[Saved entries]
##############################
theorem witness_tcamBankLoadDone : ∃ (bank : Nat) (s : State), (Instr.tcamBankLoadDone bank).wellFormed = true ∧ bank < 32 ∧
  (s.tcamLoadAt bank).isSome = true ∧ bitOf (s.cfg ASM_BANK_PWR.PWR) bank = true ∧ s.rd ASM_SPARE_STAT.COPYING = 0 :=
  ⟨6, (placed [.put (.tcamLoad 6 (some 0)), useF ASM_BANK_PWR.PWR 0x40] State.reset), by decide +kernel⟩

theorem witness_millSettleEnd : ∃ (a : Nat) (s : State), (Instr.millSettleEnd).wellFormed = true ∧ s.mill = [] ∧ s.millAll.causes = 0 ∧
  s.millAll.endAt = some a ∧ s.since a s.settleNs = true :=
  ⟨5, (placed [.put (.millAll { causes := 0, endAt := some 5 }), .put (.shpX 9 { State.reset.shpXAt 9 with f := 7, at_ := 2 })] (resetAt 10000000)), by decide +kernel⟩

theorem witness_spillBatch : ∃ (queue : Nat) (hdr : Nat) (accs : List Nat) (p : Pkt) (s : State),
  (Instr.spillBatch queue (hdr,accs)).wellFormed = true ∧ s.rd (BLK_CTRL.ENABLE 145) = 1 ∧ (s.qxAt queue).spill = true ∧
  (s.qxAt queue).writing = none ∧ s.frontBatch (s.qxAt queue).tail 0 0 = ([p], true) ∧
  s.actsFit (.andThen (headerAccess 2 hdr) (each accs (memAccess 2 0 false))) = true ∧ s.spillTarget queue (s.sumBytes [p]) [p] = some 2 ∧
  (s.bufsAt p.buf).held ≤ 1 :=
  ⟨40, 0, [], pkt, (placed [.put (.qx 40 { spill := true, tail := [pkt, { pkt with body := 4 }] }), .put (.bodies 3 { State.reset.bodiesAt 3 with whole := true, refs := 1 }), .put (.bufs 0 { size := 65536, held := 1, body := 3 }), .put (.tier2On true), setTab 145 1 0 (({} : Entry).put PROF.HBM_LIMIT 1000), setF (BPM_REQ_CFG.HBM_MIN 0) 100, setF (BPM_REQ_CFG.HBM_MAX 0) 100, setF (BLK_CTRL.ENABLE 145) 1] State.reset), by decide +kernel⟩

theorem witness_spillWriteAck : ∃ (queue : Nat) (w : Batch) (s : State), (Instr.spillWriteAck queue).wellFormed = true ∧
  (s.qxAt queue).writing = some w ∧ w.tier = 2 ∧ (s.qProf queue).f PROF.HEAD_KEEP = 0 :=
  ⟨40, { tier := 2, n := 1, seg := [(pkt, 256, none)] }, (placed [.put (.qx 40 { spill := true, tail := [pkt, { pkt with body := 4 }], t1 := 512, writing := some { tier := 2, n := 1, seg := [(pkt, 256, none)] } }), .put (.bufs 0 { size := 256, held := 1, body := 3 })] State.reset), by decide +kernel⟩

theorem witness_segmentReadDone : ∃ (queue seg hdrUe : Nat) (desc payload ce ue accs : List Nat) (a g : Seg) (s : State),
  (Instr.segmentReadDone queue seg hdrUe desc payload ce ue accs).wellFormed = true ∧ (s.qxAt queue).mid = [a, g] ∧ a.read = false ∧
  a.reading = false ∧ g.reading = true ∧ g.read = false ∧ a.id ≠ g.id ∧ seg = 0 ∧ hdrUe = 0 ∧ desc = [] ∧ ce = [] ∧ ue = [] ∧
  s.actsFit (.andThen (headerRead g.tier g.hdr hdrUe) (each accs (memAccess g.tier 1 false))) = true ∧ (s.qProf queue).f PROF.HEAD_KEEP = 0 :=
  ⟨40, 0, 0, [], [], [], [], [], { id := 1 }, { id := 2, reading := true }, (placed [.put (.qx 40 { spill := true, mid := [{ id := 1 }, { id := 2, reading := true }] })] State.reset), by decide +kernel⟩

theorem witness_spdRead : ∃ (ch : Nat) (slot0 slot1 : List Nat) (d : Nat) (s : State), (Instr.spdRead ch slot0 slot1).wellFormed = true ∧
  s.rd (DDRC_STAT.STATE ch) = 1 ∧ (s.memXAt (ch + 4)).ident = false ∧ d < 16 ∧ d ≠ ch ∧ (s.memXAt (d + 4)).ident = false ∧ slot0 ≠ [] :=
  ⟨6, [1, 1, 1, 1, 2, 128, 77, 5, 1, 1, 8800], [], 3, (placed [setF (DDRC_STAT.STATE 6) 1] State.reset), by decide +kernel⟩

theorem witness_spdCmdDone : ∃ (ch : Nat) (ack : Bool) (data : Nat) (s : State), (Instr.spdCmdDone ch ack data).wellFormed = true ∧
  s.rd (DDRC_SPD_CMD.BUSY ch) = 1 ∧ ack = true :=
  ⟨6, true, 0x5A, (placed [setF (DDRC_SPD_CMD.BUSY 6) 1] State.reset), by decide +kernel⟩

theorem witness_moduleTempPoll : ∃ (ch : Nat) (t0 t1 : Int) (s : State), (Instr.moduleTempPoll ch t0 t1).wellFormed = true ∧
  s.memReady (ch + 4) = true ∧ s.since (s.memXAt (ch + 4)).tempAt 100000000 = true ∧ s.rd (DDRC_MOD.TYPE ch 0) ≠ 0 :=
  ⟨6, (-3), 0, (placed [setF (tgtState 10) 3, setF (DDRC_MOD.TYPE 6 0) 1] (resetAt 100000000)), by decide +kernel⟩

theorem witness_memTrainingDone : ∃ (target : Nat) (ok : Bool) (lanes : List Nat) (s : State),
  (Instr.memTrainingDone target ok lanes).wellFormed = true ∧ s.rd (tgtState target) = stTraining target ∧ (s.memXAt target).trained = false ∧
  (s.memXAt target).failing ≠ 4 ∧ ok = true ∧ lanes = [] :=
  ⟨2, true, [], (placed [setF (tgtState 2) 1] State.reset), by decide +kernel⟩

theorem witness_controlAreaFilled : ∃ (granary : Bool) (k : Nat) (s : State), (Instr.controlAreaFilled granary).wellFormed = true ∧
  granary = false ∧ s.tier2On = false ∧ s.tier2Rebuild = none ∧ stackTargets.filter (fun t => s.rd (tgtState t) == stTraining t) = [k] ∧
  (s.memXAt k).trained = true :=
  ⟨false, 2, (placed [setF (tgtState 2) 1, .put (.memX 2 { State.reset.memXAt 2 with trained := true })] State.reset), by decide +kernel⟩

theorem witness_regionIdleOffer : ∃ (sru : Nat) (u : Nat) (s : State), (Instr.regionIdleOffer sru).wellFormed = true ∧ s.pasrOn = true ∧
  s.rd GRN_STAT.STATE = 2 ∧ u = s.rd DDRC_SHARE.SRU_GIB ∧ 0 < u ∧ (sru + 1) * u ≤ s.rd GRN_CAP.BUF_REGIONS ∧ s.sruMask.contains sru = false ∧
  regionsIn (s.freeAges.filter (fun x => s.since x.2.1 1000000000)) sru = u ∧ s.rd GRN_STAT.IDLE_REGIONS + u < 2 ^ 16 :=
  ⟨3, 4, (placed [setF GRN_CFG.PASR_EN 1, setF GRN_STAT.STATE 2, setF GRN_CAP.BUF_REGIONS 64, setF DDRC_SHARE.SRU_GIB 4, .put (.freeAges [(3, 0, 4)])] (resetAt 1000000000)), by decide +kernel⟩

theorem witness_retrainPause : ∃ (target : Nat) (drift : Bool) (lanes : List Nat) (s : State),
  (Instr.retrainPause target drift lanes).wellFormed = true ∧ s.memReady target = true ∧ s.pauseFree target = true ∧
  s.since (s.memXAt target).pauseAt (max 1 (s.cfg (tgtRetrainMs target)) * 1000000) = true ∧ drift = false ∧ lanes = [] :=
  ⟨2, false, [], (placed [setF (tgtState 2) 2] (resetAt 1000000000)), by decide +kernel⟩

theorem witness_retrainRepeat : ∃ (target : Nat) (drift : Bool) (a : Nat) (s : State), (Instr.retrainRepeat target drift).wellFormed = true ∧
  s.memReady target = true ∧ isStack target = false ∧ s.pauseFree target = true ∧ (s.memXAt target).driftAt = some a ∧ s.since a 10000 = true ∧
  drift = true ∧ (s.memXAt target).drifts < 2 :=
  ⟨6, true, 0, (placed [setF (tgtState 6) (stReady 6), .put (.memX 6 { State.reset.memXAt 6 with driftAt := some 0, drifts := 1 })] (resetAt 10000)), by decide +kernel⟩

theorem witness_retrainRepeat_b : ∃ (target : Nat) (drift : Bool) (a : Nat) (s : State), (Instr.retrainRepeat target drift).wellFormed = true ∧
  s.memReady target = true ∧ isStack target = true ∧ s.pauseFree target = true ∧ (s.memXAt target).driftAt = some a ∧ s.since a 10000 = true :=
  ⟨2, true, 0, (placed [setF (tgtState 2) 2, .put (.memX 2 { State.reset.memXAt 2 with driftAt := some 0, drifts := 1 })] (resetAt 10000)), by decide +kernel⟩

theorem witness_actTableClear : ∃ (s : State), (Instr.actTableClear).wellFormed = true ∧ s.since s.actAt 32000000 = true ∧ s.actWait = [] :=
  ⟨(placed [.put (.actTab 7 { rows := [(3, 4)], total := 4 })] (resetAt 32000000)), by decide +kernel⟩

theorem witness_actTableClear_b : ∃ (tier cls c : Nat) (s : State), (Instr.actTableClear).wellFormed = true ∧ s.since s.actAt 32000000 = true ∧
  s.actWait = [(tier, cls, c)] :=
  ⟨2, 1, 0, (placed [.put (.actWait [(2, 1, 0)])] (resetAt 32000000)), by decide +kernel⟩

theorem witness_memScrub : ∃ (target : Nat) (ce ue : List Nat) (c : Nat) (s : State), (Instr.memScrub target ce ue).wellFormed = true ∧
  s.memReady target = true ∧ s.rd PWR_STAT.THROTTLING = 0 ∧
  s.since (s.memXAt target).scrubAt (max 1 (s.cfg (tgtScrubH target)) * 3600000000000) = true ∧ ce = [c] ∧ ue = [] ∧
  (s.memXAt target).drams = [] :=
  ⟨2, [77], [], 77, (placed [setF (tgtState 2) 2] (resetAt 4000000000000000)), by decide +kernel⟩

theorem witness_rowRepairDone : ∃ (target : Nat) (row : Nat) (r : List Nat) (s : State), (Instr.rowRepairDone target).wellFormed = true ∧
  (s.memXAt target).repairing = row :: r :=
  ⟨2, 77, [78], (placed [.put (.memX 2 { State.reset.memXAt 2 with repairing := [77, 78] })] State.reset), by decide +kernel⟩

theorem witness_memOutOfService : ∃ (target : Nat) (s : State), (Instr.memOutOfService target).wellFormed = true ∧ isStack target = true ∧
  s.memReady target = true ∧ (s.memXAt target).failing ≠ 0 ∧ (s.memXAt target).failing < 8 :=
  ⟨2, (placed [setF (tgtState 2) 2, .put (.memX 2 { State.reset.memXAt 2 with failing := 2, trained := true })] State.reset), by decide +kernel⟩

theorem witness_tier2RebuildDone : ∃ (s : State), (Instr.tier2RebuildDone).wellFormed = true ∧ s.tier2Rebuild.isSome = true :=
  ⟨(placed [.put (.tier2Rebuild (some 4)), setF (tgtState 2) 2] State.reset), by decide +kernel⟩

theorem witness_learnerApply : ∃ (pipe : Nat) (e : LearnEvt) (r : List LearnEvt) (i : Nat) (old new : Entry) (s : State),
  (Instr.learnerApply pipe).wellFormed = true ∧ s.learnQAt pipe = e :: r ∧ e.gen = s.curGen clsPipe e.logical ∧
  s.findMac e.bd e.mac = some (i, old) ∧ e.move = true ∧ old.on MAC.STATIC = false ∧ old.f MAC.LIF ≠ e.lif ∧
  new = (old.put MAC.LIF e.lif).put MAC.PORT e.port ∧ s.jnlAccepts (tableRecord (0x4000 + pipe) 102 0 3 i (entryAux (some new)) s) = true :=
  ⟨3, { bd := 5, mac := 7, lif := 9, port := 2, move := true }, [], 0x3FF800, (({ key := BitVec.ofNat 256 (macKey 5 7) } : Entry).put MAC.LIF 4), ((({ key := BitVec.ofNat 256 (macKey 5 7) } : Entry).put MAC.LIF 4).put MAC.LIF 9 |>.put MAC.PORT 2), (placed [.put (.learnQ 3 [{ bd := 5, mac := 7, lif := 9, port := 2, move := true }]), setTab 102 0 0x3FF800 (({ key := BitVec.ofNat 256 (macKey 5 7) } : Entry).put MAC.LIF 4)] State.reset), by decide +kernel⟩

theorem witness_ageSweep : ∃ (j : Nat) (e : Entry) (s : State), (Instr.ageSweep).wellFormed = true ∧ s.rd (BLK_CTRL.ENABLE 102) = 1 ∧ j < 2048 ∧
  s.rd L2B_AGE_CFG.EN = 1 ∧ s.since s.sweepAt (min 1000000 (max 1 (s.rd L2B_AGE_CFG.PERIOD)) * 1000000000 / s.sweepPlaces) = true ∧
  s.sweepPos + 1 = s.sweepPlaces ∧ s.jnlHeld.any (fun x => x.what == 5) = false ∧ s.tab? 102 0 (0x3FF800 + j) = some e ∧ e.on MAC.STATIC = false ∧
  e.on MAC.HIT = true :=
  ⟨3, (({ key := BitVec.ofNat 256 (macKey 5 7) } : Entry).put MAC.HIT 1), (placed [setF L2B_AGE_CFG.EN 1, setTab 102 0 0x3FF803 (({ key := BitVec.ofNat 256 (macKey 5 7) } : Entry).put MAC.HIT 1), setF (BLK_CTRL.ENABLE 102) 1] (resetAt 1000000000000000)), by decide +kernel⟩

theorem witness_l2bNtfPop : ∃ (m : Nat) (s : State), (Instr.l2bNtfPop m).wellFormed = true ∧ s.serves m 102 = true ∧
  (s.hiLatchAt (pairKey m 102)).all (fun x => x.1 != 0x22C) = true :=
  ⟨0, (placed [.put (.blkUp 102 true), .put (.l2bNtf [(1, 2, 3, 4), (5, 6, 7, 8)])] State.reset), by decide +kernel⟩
##############################
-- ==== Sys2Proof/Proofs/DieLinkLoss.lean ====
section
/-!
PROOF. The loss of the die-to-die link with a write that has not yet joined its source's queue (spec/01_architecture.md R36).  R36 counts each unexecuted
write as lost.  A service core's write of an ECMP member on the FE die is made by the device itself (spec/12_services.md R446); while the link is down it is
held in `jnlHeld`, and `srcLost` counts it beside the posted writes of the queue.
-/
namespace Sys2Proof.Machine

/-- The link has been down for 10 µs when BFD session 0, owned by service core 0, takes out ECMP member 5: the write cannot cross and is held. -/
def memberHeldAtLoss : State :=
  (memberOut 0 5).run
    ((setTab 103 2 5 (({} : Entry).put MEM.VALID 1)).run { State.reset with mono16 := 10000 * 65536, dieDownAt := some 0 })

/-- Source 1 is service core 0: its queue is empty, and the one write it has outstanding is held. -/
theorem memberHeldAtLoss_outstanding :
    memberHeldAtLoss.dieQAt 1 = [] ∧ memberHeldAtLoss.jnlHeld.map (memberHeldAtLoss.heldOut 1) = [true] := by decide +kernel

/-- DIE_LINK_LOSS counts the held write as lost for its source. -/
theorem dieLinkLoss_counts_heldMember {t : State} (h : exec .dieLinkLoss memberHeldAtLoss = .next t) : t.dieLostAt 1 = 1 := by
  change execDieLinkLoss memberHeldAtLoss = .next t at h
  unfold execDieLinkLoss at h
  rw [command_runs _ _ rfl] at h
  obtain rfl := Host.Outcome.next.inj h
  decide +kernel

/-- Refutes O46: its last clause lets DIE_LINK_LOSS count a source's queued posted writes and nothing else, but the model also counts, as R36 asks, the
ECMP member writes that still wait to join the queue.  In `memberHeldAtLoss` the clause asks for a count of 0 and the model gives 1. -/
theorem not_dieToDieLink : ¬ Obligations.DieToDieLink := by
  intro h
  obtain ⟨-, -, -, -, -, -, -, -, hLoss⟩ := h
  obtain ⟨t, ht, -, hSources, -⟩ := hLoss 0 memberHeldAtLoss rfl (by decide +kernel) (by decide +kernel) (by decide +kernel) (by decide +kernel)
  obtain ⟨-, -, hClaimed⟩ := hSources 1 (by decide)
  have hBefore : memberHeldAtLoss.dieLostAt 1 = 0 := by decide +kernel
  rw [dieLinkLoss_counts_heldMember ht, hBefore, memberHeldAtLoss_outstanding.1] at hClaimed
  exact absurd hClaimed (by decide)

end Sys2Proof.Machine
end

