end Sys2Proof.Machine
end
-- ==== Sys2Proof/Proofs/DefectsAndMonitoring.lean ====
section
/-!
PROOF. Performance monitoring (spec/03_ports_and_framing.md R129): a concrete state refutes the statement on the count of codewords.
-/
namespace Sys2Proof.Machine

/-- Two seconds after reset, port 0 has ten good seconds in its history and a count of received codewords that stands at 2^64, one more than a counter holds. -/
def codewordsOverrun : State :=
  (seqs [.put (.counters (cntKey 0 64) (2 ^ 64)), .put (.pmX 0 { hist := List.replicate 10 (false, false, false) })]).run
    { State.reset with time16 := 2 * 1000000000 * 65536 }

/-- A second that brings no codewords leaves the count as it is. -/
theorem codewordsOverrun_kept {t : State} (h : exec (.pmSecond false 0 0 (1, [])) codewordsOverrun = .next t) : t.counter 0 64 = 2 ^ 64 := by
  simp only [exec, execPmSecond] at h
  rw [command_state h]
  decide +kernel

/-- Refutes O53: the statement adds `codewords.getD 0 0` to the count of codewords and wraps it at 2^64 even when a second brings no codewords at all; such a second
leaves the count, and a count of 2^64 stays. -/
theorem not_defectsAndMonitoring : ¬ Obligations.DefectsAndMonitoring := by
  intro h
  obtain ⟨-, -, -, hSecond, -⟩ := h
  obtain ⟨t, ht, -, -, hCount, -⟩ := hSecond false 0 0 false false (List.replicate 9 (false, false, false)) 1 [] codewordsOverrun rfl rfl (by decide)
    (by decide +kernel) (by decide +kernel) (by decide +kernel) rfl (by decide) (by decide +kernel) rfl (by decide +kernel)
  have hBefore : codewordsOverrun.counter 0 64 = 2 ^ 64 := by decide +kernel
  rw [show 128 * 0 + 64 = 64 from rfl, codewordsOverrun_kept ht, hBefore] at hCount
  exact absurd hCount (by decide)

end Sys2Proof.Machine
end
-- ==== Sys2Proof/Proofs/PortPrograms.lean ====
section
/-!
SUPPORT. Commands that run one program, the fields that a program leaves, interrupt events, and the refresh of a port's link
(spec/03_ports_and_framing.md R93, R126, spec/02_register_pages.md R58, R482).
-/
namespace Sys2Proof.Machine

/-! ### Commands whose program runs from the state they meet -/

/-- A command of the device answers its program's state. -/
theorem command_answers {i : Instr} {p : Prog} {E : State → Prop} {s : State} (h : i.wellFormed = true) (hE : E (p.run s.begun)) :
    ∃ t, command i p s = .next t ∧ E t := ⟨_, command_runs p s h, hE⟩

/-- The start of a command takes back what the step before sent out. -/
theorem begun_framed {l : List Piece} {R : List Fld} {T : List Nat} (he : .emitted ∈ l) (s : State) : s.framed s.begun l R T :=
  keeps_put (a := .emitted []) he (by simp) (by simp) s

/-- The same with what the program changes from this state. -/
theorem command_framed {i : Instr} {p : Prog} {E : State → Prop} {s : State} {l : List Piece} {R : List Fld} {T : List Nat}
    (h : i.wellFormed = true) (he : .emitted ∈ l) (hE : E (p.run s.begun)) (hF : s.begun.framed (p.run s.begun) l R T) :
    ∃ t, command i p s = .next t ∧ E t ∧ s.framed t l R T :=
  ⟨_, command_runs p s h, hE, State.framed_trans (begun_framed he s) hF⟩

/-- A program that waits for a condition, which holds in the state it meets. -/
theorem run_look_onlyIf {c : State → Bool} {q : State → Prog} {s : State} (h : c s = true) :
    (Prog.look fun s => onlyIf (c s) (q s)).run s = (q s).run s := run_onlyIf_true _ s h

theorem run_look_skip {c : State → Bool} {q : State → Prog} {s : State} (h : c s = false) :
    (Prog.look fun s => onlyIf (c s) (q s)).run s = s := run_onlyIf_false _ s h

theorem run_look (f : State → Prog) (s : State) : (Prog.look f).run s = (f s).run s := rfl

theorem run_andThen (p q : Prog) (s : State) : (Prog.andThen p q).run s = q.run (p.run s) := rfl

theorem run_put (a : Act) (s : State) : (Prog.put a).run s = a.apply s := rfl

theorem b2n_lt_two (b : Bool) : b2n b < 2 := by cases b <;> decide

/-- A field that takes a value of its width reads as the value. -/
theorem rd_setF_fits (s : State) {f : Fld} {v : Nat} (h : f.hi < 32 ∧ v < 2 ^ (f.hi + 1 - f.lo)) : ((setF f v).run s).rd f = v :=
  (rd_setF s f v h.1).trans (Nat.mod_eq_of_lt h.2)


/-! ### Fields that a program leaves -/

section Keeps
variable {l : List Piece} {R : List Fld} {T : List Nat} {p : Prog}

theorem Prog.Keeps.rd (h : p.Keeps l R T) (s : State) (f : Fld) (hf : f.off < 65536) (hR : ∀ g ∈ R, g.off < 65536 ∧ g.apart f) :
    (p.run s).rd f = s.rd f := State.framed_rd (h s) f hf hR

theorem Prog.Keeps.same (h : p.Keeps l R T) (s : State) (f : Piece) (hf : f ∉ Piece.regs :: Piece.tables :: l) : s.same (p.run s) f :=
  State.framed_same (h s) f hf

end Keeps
##############################
Your instructions → Would you copy, unchanged, the stretch of the records above that begins at the line containing "theorem witness_tcamBankLoadDone : ∃" and ends at the line containing "0x40] State.reset), by decide +kernel⟩", and only that?

Result for this task →
theorem witness_tcamBankLoadDone : ∃ (bank : Nat) (s : State), (Instr.tcamBankLoadDone bank).wellFormed = true ∧ bank < 32 ∧
  (s.tcamLoadAt bank).isSome = true ∧ bitOf (s.cfg ASM_BANK_PWR.PWR) bank = true ∧ s.rd ASM_SPARE_STAT.COPYING = 0 :=
  ⟨6, (placed [.put (.tcamLoad 6 (some 0)), useF ASM_BANK_PWR.PWR 0x40] State.reset), by decide +kernel⟩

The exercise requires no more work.